RP: I loved the food in South Africa. On an independent film, there's not a lot of free time. I got to experience the country from a social standpoint, interacting with people, and I loved that, the energy and something so alive about a country that's still reshaping its identity. I got that from my interaction with people. But there wasn't a lot of time. I'm going back July for the premiere of this film there, and Im going to take my children and were going to go on safari, and were going to go to Soweto. I really didn't have time to do that kind of thing when I was there. South Africa gets under your skin.
GM: I think it's a kind of combination of openness and in-your-face. In New York, in a way, it's a brassiness, whereas in South Africa it's kind of earthy, because its such a mixed society. And Johannesburg, it's a new city essentially and no one has been there for more than three generations. Everyone's a newcomer, it's very open. Johannesburg is full of immigrants from all over Africa and all over the world, and it's vibrant and crazy and unpredictable. The country's obviously physically beautiful, and that's wonderful. I think that in countries that undergo difficult situations as a society, something happens to people that makes them more interesting, and look at things differently. There's a lack of glibness in the way they deal with people. I think that's one of the things about South Africa.
Q: Ryan, what do you think makes a photograph great?
GM: Are you going to ask me about acting?
RP: If it's able to tell a complex story in a single frame.
Q: Are there similarities, do you think, between being an actor and combat photographer in terms of telling a true story?
RP: Not directly, not in my mind, no. I would equate being a photographer in a war zone with being a soldier. Theres something about putting yourself into that situation the preparedness, the risk, the devotion to what youre doing. I dont feel like acting compares really in any way to either to being a solider or a combat photographer. I think there's far more risk involved physically. I definitely find myself about thinking about what Greg and Joao and Kevin and Ken did without protection, they had no weapons per se, and that concept was so compelling to me--the idea that you would willingly place yourself in such a perilous situation without any kind of protection, not even vests. They'd find them cumbersome, so they wouldn't want to wear them. There's a mentality there that I don't think a lot of people can relate to, that I was fascinated by. DP: Greg, can you relate to keeping emotions in check while taking pictures that are supposed to be really emotional?

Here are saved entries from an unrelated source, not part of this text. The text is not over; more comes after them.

-- ==== Sys2Proof/Laws/KeptMonitor.lean ====
section
/-! SUPPORT. Laws/KeptMonitor.lean: every operation of Machine/Monitor.lean keeps the queue and the canonical form. -/

namespace Sys2Proof.Machine

theorem State.says_kept {q₀ : List Instr} {s : State} {what : String} {data : List Byte} (h : s.Kept q₀) : (State.says s what data).Kept q₀ := by
  unfold State.says
  repeat' first
    | with_reducible assumption
    | with_reducible refine State.emit_kept ?_
    | with_reducible refine kept_ite ?_ ?_
    | split
    | dsimp only

theorem State.ok_kept {q₀ : List Instr} {s : State} (h : s.Kept q₀) : (State.ok s).Kept q₀ := by
  unfold State.ok
  repeat' first
    | with_reducible assumption
    | with_reducible refine State.says_kept ?_
    | with_reducible refine kept_ite ?_ ?_
    | split
    | dsimp only

theorem State.err_kept {q₀ : List Instr} {s : State} {code : ℕ} (h : s.Kept q₀) : (State.err s code).Kept q₀ := by
  unfold State.err
  repeat' first
    | with_reducible assumption
    | with_reducible refine State.says_kept ?_
    | with_reducible refine kept_ite ?_ ?_
    | split
    | dsimp only

theorem State.atLevel_kept {q₀ : List Instr} {s : State} {n : ℕ} {f : State → State} (h : s.Kept q₀) (hf : ∀ a0, a0.Kept q₀ → (f a0).Kept q₀) : (State.atLevel s n f).Kept q₀ := by
  unfold State.atLevel
  repeat' first
    | with_reducible assumption
    | with_reducible refine hf _ ?_
    | with_reducible refine State.err_kept ?_
    | with_reducible refine kept_ite ?_ ?_
    | split
    | dsimp only

theorem State.inBounds_kept {q₀ : List Instr} {s : State} {good : Bool} {f : State → State} (h : s.Kept q₀) (hf : ∀ a0, a0.Kept q₀ → (f a0).Kept q₀) : (State.inBounds s good f).Kept q₀ := by
  unfold State.inBounds
  repeat' first
    | with_reducible assumption
    | with_reducible refine hf _ ?_
    | with_reducible refine State.err_kept ?_
    | with_reducible refine kept_ite ?_ ?_
    | split
    | dsimp only

theorem State.enterAutoBaud_kept {q₀ : List Instr} {s : State} (h : s.Kept q₀) : (State.enterAutoBaud s).Kept q₀ := by
  unfold State.enterAutoBaud
  repeat' first
    | with_reducible assumption
    | with_reducible refine State.wr_kept ?_
    | with_reducible refine State.disarm_kept ?_
    | with_reducible refine kept_ite ?_ ?_
    | split
    | dsimp only
    | with_reducible refine kept_monitor ?_

theorem State.expect_kept {q₀ : List Instr} {s : State} {n : ℕ} (h : s.Kept q₀) : (State.expect s n).Kept q₀ := by
  unfold State.expect
  repeat' first
    | with_reducible assumption
    | with_reducible refine kept_ite ?_ ?_
    | split
    | dsimp only
    | with_reducible refine kept_monitor ?_

theorem State.monHelp_kept {q₀ : List Instr} {s : State} (h : s.Kept q₀) : (State.monHelp s).Kept q₀ := by
  unfold State.monHelp
  repeat' first
    | with_reducible assumption
    | with_reducible refine State.says_kept ?_
    | with_reducible refine State.ok_kept ?_
    | with_reducible refine kept_ite ?_ ?_
    | split
    | dsimp only

theorem State.monId_kept {q₀ : List Instr} {s : State} (h : s.Kept q₀) : (State.monId s).Kept q₀ := by
  unfold State.monId
  repeat' first
    | with_reducible assumption
    | with_reducible refine State.says_kept ?_
    | with_reducible refine State.ok_kept ?_
    | with_reducible refine kept_ite ?_ ?_
    | split
    | dsimp only

theorem State.monTime_kept {q₀ : List Instr} {s : State} (h : s.Kept q₀) : (State.monTime s).Kept q₀ := by
  unfold State.monTime
  repeat' first
    | with_reducible assumption
    | with_reducible refine State.says_kept ?_
    | with_reducible refine State.ok_kept ?_
    | with_reducible refine kept_ite ?_ ?_
    | split
    | dsimp only

theorem State.monMode_kept {q₀ : List Instr} {s : State} (h : s.Kept q₀) : (State.monMode s).Kept q₀ := by
  unfold State.monMode
  repeat' first
    | with_reducible assumption
    | with_reducible refine State.says_kept ?_
    | with_reducible refine State.ok_kept ?_
    | with_reducible refine kept_ite ?_ ?_
    | split
    | dsimp only

theorem State.monEvents_kept {q₀ : List Instr} {s : State} {n : ℕ} (h : s.Kept q₀) : (State.monEvents s n).Kept q₀ := by
  unfold State.monEvents
  repeat' first
    | with_reducible assumption
    | with_reducible refine State.says_kept ?_
    | with_reducible refine State.ok_kept ?_
    | with_reducible refine State.inBounds_kept ?_ (fun _ _ => ?_)
    | with_reducible refine kept_ite ?_ ?_
    | split
    | dsimp only

theorem State.monUnlock_kept {q₀ : List Instr} {s : State} {n : ℕ} (h : s.Kept q₀) : (State.monUnlock s n).Kept q₀ := by
  unfold State.monUnlock
  repeat' first
    | with_reducible assumption
    | with_reducible refine State.wr_kept ?_
    | with_reducible refine State.openBits_kept ?_
    | with_reducible refine State.arm_kept ?_
    | with_reducible refine State.says_kept ?_
    | with_reducible refine State.ok_kept ?_
    | with_reducible refine State.err_kept ?_
    | with_reducible refine State.expect_kept ?_
    | with_reducible refine kept_ite ?_ ?_
    | with_reducible refine kept_ite_fst ?_ ?_
    | split
    | refine kept_fst ‹_› ?_
    | dsimp only
    | with_reducible refine kept_monitor ?_

theorem State.monLock_kept {q₀ : List Instr} {s : State} (h : s.Kept q₀) : (State.monLock s).Kept q₀ := by
  unfold State.monLock
  repeat' first
    | with_reducible assumption
    | with_reducible refine State.wr_kept ?_
    | with_reducible refine State.ok_kept ?_
    | with_reducible refine kept_ite ?_ ?_
    | split
    | dsimp only

theorem State.monBlp_kept {q₀ : List Instr} {s : State} (h : s.Kept q₀) : (State.monBlp s).Kept q₀ := by
  unfold State.monBlp
  repeat' first
    | with_reducible assumption
    | with_reducible refine State.ok_kept ?_
    | with_reducible refine kept_ite ?_ ?_
    | split
    | dsimp only
    | with_reducible refine kept_monitor ?_

theorem State.monRd_kept {q₀ : List Instr} {s : State} {key : ℕ} (h : s.Kept q₀) : (State.monRd s key).Kept q₀ := by
  unfold State.monRd
  repeat' first
    | with_reducible assumption
    | with_reducible refine State.agentRead_kept ?_
    | with_reducible refine State.says_kept ?_
    | with_reducible refine State.ok_kept ?_
    | with_reducible refine State.err_kept ?_
    | with_reducible refine State.atLevel_kept ?_ (fun _ _ => ?_)
    | with_reducible refine kept_ite ?_ ?_
    | with_reducible refine kept_ite_fst ?_ ?_
    | split
    | refine kept_fst ‹_› ?_
    | dsimp only

theorem State.monTiles_kept {q₀ : List Instr} {s : State} (h : s.Kept q₀) : (State.monTiles s).Kept q₀ := by
  unfold State.monTiles
  repeat' first
    | with_reducible assumption
    | with_reducible refine State.says_kept ?_
    | with_reducible refine State.ok_kept ?_
    | with_reducible refine State.atLevel_kept ?_ (fun _ _ => ?_)
    | with_reducible refine kept_ite ?_ ?_
    | split
    | dsimp only

theorem State.monPorts_kept {q₀ : List Instr} {s : State} {a : ℕ} {b : ℕ} (h : s.Kept q₀) : (State.monPorts s a b).Kept q₀ := by
  unfold State.monPorts
  repeat' first
    | with_reducible assumption
    | with_reducible refine State.says_kept ?_
    | with_reducible refine State.ok_kept ?_
    | with_reducible refine State.atLevel_kept ?_ (fun _ _ => ?_)
    | with_reducible refine State.inBounds_kept ?_ (fun _ _ => ?_)
    | with_reducible refine kept_ite ?_ ?_
    | split
    | dsimp only

theorem State.monBudget_kept {q₀ : List Instr} {s : State} (h : s.Kept q₀) : (State.monBudget s).Kept q₀ := by
  unfold State.monBudget
  repeat' first
    | with_reducible assumption
    | with_reducible refine State.says_kept ?_
    | with_reducible refine State.ok_kept ?_
    | with_reducible refine State.atLevel_kept ?_ (fun _ _ => ?_)
    | with_reducible refine kept_ite ?_ ?_
    | split
    | dsimp only

theorem State.monCapture_kept {q₀ : List Instr} {s : State} {id : ℕ} {vn : ℕ} {n : ℕ} {tags : List (BitVec 64)} (h : s.Kept q₀) : (State.monCapture s id vn n tags).Kept q₀ := by
  unfold State.monCapture
  repeat' first
    | with_reducible assumption
    | with_reducible refine State.says_kept ?_
    | with_reducible refine State.ok_kept ?_
    | with_reducible refine State.atLevel_kept ?_ (fun _ _ => ?_)
    | with_reducible refine State.inBounds_kept ?_ (fun _ _ => ?_)
    | with_reducible refine kept_ite ?_ ?_
    | split
    | dsimp only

GM: I generally don't. I don't believe in this objectivity nonsense. I think one has to be honest and truthful, but to be subjective is more honest. And why should I pretend I'm a technician or just a cameraman when I'm taking pictures of other human beings? That's just ridiculous. Those kinds of pictures are essentially soulless. So my emotions are all out there when I'm photographing. I get involved and let my feelings out.